Exercise instructions: Go through the data line by line and count the lines that hold "execHcrcError". Reply with the total only.

Stored data entries:
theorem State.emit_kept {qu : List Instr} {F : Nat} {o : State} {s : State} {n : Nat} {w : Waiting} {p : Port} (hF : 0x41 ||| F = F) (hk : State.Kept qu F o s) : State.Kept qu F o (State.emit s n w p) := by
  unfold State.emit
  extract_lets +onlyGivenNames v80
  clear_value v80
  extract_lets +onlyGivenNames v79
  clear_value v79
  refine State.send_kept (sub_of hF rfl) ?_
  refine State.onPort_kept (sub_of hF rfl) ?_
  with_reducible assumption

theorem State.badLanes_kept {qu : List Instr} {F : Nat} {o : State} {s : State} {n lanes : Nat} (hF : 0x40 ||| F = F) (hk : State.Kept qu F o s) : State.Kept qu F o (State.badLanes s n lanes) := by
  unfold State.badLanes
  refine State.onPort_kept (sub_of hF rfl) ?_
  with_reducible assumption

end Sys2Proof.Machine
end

...

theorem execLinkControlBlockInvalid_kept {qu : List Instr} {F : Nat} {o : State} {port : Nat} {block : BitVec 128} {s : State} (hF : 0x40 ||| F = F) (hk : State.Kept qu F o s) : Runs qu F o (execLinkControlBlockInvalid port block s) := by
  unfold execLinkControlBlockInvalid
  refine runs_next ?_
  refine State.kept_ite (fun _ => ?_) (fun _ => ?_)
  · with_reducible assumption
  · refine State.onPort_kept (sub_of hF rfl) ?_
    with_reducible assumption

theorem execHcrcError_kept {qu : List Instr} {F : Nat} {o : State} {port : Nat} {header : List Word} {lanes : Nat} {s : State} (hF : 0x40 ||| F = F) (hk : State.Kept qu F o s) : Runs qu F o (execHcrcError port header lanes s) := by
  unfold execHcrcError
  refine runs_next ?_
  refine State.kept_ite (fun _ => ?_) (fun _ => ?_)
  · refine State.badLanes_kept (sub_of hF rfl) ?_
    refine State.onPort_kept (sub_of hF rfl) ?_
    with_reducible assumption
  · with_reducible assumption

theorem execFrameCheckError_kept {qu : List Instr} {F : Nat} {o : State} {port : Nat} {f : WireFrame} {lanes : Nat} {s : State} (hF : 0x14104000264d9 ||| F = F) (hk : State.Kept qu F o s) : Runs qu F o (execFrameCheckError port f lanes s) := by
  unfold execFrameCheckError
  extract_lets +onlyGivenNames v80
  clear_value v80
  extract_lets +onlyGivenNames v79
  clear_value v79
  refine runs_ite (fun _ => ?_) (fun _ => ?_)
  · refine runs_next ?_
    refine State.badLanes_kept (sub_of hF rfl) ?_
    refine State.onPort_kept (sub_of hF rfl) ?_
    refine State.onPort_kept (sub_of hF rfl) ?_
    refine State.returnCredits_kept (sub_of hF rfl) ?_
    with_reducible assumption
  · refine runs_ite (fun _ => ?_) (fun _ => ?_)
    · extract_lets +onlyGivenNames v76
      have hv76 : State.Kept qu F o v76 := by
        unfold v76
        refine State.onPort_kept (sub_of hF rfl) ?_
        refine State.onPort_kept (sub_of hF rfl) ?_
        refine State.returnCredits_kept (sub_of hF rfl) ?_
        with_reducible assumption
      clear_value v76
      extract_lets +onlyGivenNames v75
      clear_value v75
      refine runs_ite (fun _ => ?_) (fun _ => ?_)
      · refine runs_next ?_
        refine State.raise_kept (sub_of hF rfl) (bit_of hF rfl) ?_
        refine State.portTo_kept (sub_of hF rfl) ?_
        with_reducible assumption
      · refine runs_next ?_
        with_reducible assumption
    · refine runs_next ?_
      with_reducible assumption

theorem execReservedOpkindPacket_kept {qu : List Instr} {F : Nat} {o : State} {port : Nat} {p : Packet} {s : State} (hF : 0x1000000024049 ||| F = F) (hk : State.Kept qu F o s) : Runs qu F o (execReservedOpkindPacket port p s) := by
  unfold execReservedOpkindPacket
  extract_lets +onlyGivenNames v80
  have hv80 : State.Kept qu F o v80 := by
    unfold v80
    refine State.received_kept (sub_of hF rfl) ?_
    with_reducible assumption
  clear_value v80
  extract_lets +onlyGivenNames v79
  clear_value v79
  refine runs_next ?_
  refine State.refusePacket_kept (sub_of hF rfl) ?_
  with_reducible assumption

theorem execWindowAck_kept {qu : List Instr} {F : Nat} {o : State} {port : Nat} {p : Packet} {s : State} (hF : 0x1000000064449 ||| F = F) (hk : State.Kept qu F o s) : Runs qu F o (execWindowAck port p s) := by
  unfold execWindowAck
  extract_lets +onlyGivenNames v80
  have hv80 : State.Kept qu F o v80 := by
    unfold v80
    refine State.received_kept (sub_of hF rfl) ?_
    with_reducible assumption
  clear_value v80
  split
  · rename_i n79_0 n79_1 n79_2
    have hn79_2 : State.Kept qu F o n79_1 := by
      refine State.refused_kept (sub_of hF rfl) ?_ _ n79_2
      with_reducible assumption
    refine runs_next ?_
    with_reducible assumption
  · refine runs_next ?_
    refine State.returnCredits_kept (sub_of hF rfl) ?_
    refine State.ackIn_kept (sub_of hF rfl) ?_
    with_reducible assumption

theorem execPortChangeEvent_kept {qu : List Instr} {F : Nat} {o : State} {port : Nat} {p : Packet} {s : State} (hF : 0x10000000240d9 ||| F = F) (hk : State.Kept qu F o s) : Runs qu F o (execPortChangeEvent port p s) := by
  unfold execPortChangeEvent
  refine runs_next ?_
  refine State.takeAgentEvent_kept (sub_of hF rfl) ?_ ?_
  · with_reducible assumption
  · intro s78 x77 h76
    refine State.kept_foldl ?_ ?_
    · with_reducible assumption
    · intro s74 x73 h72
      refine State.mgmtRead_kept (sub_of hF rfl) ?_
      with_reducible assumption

...

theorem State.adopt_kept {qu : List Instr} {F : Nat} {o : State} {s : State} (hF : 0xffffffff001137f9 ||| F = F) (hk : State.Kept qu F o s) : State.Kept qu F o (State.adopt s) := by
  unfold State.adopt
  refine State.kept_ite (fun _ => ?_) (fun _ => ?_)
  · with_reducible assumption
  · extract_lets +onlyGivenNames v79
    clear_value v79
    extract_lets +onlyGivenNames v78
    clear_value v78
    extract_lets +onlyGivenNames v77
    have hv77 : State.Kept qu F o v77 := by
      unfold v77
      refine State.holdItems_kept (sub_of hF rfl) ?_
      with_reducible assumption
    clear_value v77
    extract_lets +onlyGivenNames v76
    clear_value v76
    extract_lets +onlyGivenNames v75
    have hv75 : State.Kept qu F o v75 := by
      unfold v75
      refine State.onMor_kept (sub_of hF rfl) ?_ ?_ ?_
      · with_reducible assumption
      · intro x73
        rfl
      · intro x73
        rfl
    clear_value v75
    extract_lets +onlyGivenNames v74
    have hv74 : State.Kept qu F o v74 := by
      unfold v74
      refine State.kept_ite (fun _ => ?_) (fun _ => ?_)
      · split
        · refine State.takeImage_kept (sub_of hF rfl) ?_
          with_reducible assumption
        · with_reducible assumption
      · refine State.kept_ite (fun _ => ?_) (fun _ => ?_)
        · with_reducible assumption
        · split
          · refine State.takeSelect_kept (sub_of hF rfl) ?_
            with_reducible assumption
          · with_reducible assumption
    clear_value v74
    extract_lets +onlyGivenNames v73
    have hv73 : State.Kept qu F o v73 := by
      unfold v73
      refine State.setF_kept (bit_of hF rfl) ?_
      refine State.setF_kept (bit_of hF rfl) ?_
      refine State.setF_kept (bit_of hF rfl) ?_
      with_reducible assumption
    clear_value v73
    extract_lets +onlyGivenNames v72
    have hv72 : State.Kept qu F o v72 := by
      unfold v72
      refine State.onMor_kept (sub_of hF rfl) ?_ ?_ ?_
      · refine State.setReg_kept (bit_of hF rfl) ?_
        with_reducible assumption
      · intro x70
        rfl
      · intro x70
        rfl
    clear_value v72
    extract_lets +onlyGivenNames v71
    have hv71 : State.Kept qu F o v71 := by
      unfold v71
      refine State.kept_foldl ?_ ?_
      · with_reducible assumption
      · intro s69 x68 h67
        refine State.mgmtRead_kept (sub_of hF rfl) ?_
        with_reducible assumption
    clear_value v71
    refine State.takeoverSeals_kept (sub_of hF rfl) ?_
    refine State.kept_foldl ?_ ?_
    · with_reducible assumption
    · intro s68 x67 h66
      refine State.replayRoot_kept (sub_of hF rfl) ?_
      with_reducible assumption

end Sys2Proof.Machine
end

Answer to the exercise: 2